Wednesday, May 6, 2015

Hedge Fund Billionaires versus an Auditor: Utah Retirement System

Hedge Fund Billionaires versus an Auditor:  Utah Retirement System

I spent the morning reading “A Performance Audit of URS’ [Utah Retirement System] Management and Investment Practices,” a report written by the Utah Office of the Legislative Auditor General.[1]  Ironically, Institutional Investor’s Alpha published its list of the highest paid hedge fund managers for 2014 on the same day.[2]  According to Alpha, the top 25 managers took home $11.6 billion compared to $21.1 billion in 2013.  Why the sharp decline?  As a whole, hedge funds failed to deliver.  Nonetheless, the top hedge fund managers still took home an average of $467 million apiece.   To be clear, this figure isn’t what the average large firm earned, but what the principal portfolio manager/owner netted. It’s hard to fathom why anyone should earn this type of compensation, let alone for mediocre performance, which brings me back to the Auditor General’s report.
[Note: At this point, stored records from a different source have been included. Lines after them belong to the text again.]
-- ==== Sys2Proof/Tests/Slice0.lean ====
section
/-! SUPPORT. Tests of the model against the vectors of 95_test_vectors.md (named V<n> and P<n> below), and a witness for the
hypotheses of every obligation that has any. -/

namespace Sys2Proof.Tests

open Sys2Proof.Machine

/-! ### Small states -/

/-- The parameters of 95_test_vectors.md: `CLK_W` 32, the default masks, `PIN_VALID` for every pin the vectors use. -/
def params : Params :=
  { clkW := .w32, maskOverlap := maskOverlapDefault, defaultRpm := 500, defaultPattern := .single,
    validPins := [1#8, 2#8, 3#8, 5#8, 6#8, 7#8, 9#8, 10#8, 11#8] }

/-- A running SINGLE block at a position, speed control off, pins 9, 10, 11. -/
def single (pos : Nat) : Regs :=
  { configured := true, stepCount := 3#3, phase1 := 4#8, phase2 := 2#8, phase3 := 1#8, position := BitVec.ofNat 8 pos,
    running := true, timeStep := 40000#64, nextUpdate := 40000#64, speedControl := false,
    pin1 := 9#8, pin2 := 10#8, pin3 := 11#8 }

/-- A running OVERLAP block at a position, speed control off, pins 9, 10, 11. -/
def overlap (pos : Nat) : Regs :=
  { single pos with
    stepCount := 6#3, phase1 := 0x38#8, phase2 := 0x0E#8, phase3 := 0x23#8, timeStep := 20000#64, nextUpdate := 20000#64 }

/-- A block with these registers at a clock sample, its pins registered and none driven. -/
def block (r : Regs) (now : Nat) : State :=
  { params := params, regs := r, sink := { isOutput := [9#8, 10#8, 11#8], level := [], sinkFault := false },
    now := BitVec.ofNat 64 now, host := [], obs := [] }

/-- The block of State.reset with the parameters above. -/
def fresh : State := { State.reset with params := params }

/-- The same state with words presented, each at a clock value. -/
def given (s : State) (cmds : List (CmdWord × Nat)) : State :=
  { s with host := cmds.map fun c => .command c.1 (BitVec.ofNat 64 c.2) }

/-- The outcome is a next state of which the predicate holds. -/
def nextIs (o : Host.Outcome State Fault Refusal) (p : State → Bool) : Bool :=
  match o with
  | .next t => p t
  | .fault _ => false
  | .refused _ => false

/-- A next state with a decidable property, from its evaluation. -/
theorem exists_next {o : Host.Outcome State Fault Refusal} {p : State → Bool} (h : nextIs o p = true) :
    ∃ t, o = .next t ∧ p t = true := by
  cases o with
  | next t => exact ⟨t, rfl, h⟩
  | fault r => cases r
  | refused r => cases h

/-- The events of one phase at pins 9, 10, 11. -/
def writes (a b c : Level) : List PinEvent := [.write 9#8 a, .write 10#8 b, .write 11#8 c]

/-! ### Well-formed commands -/

/-- 30_encoding.md R73: one above the greatest 32-bit speed has no word. -/
theorem test_wellFormed_refuses_speed_too_great : (Instr.setSpeed 2147483648).wellFormed = false := by decide

/-- 30_encoding.md R73: one below the least 32-bit speed has no word. -/
theorem test_wellFormed_refuses_speed_too_small : (Instr.setSpeed (-2147483649)).wellFormed = false := by decide

theorem test_wellFormed_accepts_the_ends :
    (Instr.setSpeed 2147483647).wellFormed = true ∧ (Instr.setSpeed (-2147483648)).wellFormed = true := by decide

/-! ### Decoding (V1), every word written bit by bit from its format -/

/-- Format C: opcode 0000_0001, 24 reserved zeros, ptype 1, pin3 11, pin2 10, pin1 9. -/
theorem test_decode_new :
    decode 0b00000001_000000000000000000000000_00000001_00001011_00001010_00001001#64 =
      .ok (.new 9#8 10#8 11#8 1#8) := by decide

/-- Format S: opcode 0000_0010, 24 reserved zeros, rpm 500. -/
theorem test_decode_setSpeed :
    decode 0b00000010_000000000000000000000000_00000000000000000000000111110100#64 = .ok (.setSpeed 500) := by decide

/-- Format S: the sign bit of the 32-bit field is bit 31 (R73). -/
theorem test_decode_setSpeed_least :
    decode 0b00000010_000000000000000000000000_10000000000000000000000000000000#64 = .ok (.setSpeed (-2147483648)) := by
  decide

/-- Format B: opcode 0000_0011, 55 reserved zeros, en. -/
theorem test_decode_setSpeedControl :
    decode (0b00000011#8 ++ 0#55 ++ 0b1#1) = .ok (.setSpeedControl true) ∧
    decode (0b00000011#8 ++ 0#55 ++ 0b0#1) = .ok (.setSpeedControl false) := by decide

/-- Format N: the opcode and 56 reserved zeros. -/
theorem test_decode_stepFwd : decode (0b00000100#8 ++ 0#56) = .ok .stepFwd := by decide
theorem test_decode_stepBwd : decode (0b00000101#8 ++ 0#56) = .ok .stepBwd := by decide
theorem test_decode_release : decode (0b00000110#8 ++ 0#56) = .ok .release := by decide
theorem test_decode_resume : decode (0b00000111#8 ++ 0#56) = .ok .resume := by decide
theorem test_decode_apply : decode (0b00001000#8 ++ 0#56) = .ok .apply := by decide

/-- V1: the unassigned opcodes next to the assigned ones, and the last. -/
theorem test_decode_unassigned_opcodes :
    decode 0x0000000000000000#64 = .error (.unassignedOpcode 0x00#8) ∧
    decode 0x0900000000000000#64 = .error (.unassignedOpcode 0x09#8) ∧
    decode 0xFF00000000000000#64 = .error (.unassignedOpcode 0xFF#8) := by decide

/-- V1: reserved bits at both ends of each format's reserved field. -/
theorem test_decode_reserved_bits :
    decode 0x0100000100000000#64 = .error (.reservedBits 0x01#8) ∧
    decode 0x0180000000000000#64 = .error (.reservedBits 0x01#8) ∧
    decode 0x02000001000001F4#64 = .error (.reservedBits 0x02#8) ∧
    decode 0x0300000000000002#64 = .error (.reservedBits 0x03#8) ∧
    decode 0x0300000080000001#64 = .error (.reservedBits 0x03#8) ∧
    decode 0x0400000000000001#64 = .error (.reservedBits 0x04#8) ∧
    decode 0x0880000000000000#64 = .error (.reservedBits 0x08#8) := by decide

/-- One command of each row of the opcode table. -/
def rows : List Instr :=
  [.new 0#8 0#8 0#8 0#8, .setSpeed 0, .setSpeedControl false, .stepFwd, .stepBwd, .release, .resume, .apply]

/-- No word matches two rows of the opcode table. -/
theorem test_rows_do_not_overlap :
    rows.Pairwise (fun i j => rowMatch i &&& (rowMask i &&& rowMask j) ≠ rowMatch j &&& (rowMask i &&& rowMask j)) := by
  decide

/-- 20_memory.md R62: byte 0 first, so SET_SPEED 500 moves as F4 01 00 00 00 00 00 02. -/
theorem test_decodeBytes :
    decodeBytes [0xF4#8, 0x01#8, 0x00#8, 0x00#8, 0x00#8, 0x00#8, 0x00#8, 0x02#8, 0xAA#8] =
      .ok (.setSpeed 500, [0xAA#8]) ∧
    decodeBytes [0xF4#8] = .error .tooFewBytes := by decide

/-- A row of the opcode table at zero operands. -/
theorem test_decodeTableWord :
    decodeTableWord 64 0x0100000000000000 = some (.new 0#8 0#8 0#8 0#8) ∧
    decodeTableWord 64 0x0800000000000000 = some .apply ∧ decodeTableWord 64 0 = none := by decide

/-! ### Assembly (30_encoding.md R82; P1, P4 and P7) -/

theorem test_assemble_clock_prefix :
    assembleLine "@0xFFFFF000 NEW 9, 10, 11, SINGLE ; start".toList =
      .ok (some ⟨some 0xFFFFF000, 0x01000000000B0A09#64⟩) := by decide

theorem test_assemble_raw_word :
    assembleLine "@2000 .cmd 0x0200_0001_0000_01F4".toList = .ok (some ⟨some 2000, 0x02000001000001F4#64⟩) := by decide

theorem test_assemble_rejects_out_of_range :
    assembleLine "NEW 9, 10, 256, SINGLE".toList = .error .outOfRange ∧
    assembleLine "SET_SPEED 2147483648".toList = .error .outOfRange ∧
    assembleLine "SET_SPEED_CONTROL 2".toList = .error .outOfRange ∧
    assembleLine "SET_SPEED -2147483648".toList = .ok (some ⟨none, 0x0200000080000000#64⟩) := by decide

/-- 00_scope.md R12: underscores group digits, so a numeral has a digit before any underscore (log entry 17). -/
theorem test_assemble_underscores :
    assembleLine "NEW _, 10, 11, SINGLE".toList = .error .syntaxError ∧
    assembleLine "SET_SPEED _5".toList = .error .syntaxError ∧
    assembleLine ".cmd 0x_05".toList = .error .syntaxError ∧
    assembleLine "SET_SPEED 5_00".toList = .ok (some ⟨none, 0x02000000000001F4#64⟩) := by decide

/-- A clock value above both clock widths is kept whole (log entry 18). -/
theorem test_assemble_clock_unbounded :
    assembleLine "@0x1_0000_0000_0000_0000 APPLY".toList =
      .ok (some ⟨some 0x10000000000000000, 0x0800000000000000#64⟩) := by decide

/-! ### NEW (V3) -/

/-- V3, last row: a configured SINGLE block at position 4 under speed control is constructed anew as OVERLAP. -/
theorem test_new_overlap_again :
    nextIs (exec (.new 9#8 10#8 11#8 1#8) (block { single 4 with speedControl := true } 0)) (fun t =>
      t.regs == { overlap 1 with pin1 := 9#8 } &&
      t.obs == [⟨0x00#8, [.config 9#8, .config 10#8, .config 11#8]⟩]) = true := by decide

/-- V3, row 4: the deadline wraps, and no pin is driven. -/
theorem test_new_deadline_wraps :
    nextIs (exec (.new 9#8 10#8 11#8 0#8) (block (single 4) 0xFFFFF000)) (fun t =>
      t.regs == { single 1 with nextUpdate := 0x8C40#64 } && t.sink.level == []) = true := by decide

/-! ### SET_SPEED (V5) -/

theorem test_setSpeed_wraps :
    nextIs (exec (.setSpeed 500) (block (single 1) 0xFFFFFFFF)) (fun t =>
      t.regs == { single 1 with nextUpdate := 0x9C3F#64 } && t.obs == [⟨0x00#8, []⟩]) = true := by decide

theorem test_setSpeed_rejects_zero :
    nextIs (exec (.setSpeed 0) (block (single 1) 7)) (fun t =>
      t.regs == single 1 && t.obs == [⟨0x01#8, []⟩]) = true := by decide

/-- V4: the two divisions, at the speeds where they turn to 1 and to 0. -/
theorem test_timeStep :
    timeStepOf 7 3 = 2857142 ∧ timeStepOf 7 6 = 1428571 ∧ timeStepOf 3000 3 = 6666 ∧ timeStepOf 20000000 3 = 1 ∧
    timeStepOf 20000001 3 = 0 ∧ timeStepOf 10000000 6 = 1 ∧ timeStepOf 10000001 6 = 0 := by decide

/-! ### SET_SPEED_CONTROL -/

/-- P2, line 2: the deadline does not move. -/
theorem test_setSpeedControl :
    nextIs (exec (.setSpeedControl true) (block (single 1) 100)) (fun t =>
      t.regs == { single 1 with speedControl := true } && t.obs == [⟨0x00#8, []⟩]) = true := by decide

/-! ### The comparator (V6) -/

theorem test_due_w32 :
    due .w32 5#64 5#64 = true ∧ due .w32 4#64 5#64 = false ∧ due .w32 0x7FFFFFFF#64 0#64 = true ∧
    due .w32 0x80000000#64 0#64 = false ∧ due .w32 0#64 0x80000001#64 = true ∧ due .w32 0#64 0x80000000#64 = false ∧
    due .w32 0#64 0xFFFFFFFF#64 = true ∧ due .w32 0xFFFFFFFF#64 0x8C40#64 = false ∧
    due .w32 0xFFFFF000#64 0x8C40#64 = false := by decide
Among numerous recommendations, the report suggests that Utah ought to reconsider its 16.7% allocation to hedge funds because they’ve failed to deliver in the past five years.  While this conclusion is reasonably well grounded, the analysis didn’t go nearly far enough.  First, the report only utilized publicly available information (e.g., annual reports and information on URS’s website).  The auditor and the consultant hired by the auditor should have insisted on receiving detailed performance and fee data for every fund in order to understand completely the adverse implications of having made such a large commitment to hedge funds.  Second, the recommendation should have been stronger.  Instead of suggesting a reduction to the pensions’ hedge fund exposure, the auditor should be recommending its elimination from the plan.

The auditor’s report only begins to get at the extraordinarily high fees paid by the URS.  In the pension plans’ latest annual report, the pension only admits to incurring $48.9 million in management fees, which is ridiculously low given the plans’ 40% exposure to alternative investments.[3]  The auditor manages to ferret out another $205 million in fees.  However, I’m fairly certain that they’re still well short of the total fees incurred by the pension system.

Will the Utah Retirement System or the state’s legislature retreat from hedge funds or alternatives?  I doubt it.  As Alpha reports, the largest hedge fund managers are continuing to amass billions of dollars in wealth.  With their wealth and political power, the hedge fund industry will easily swat away the minor challenge of an auditors report.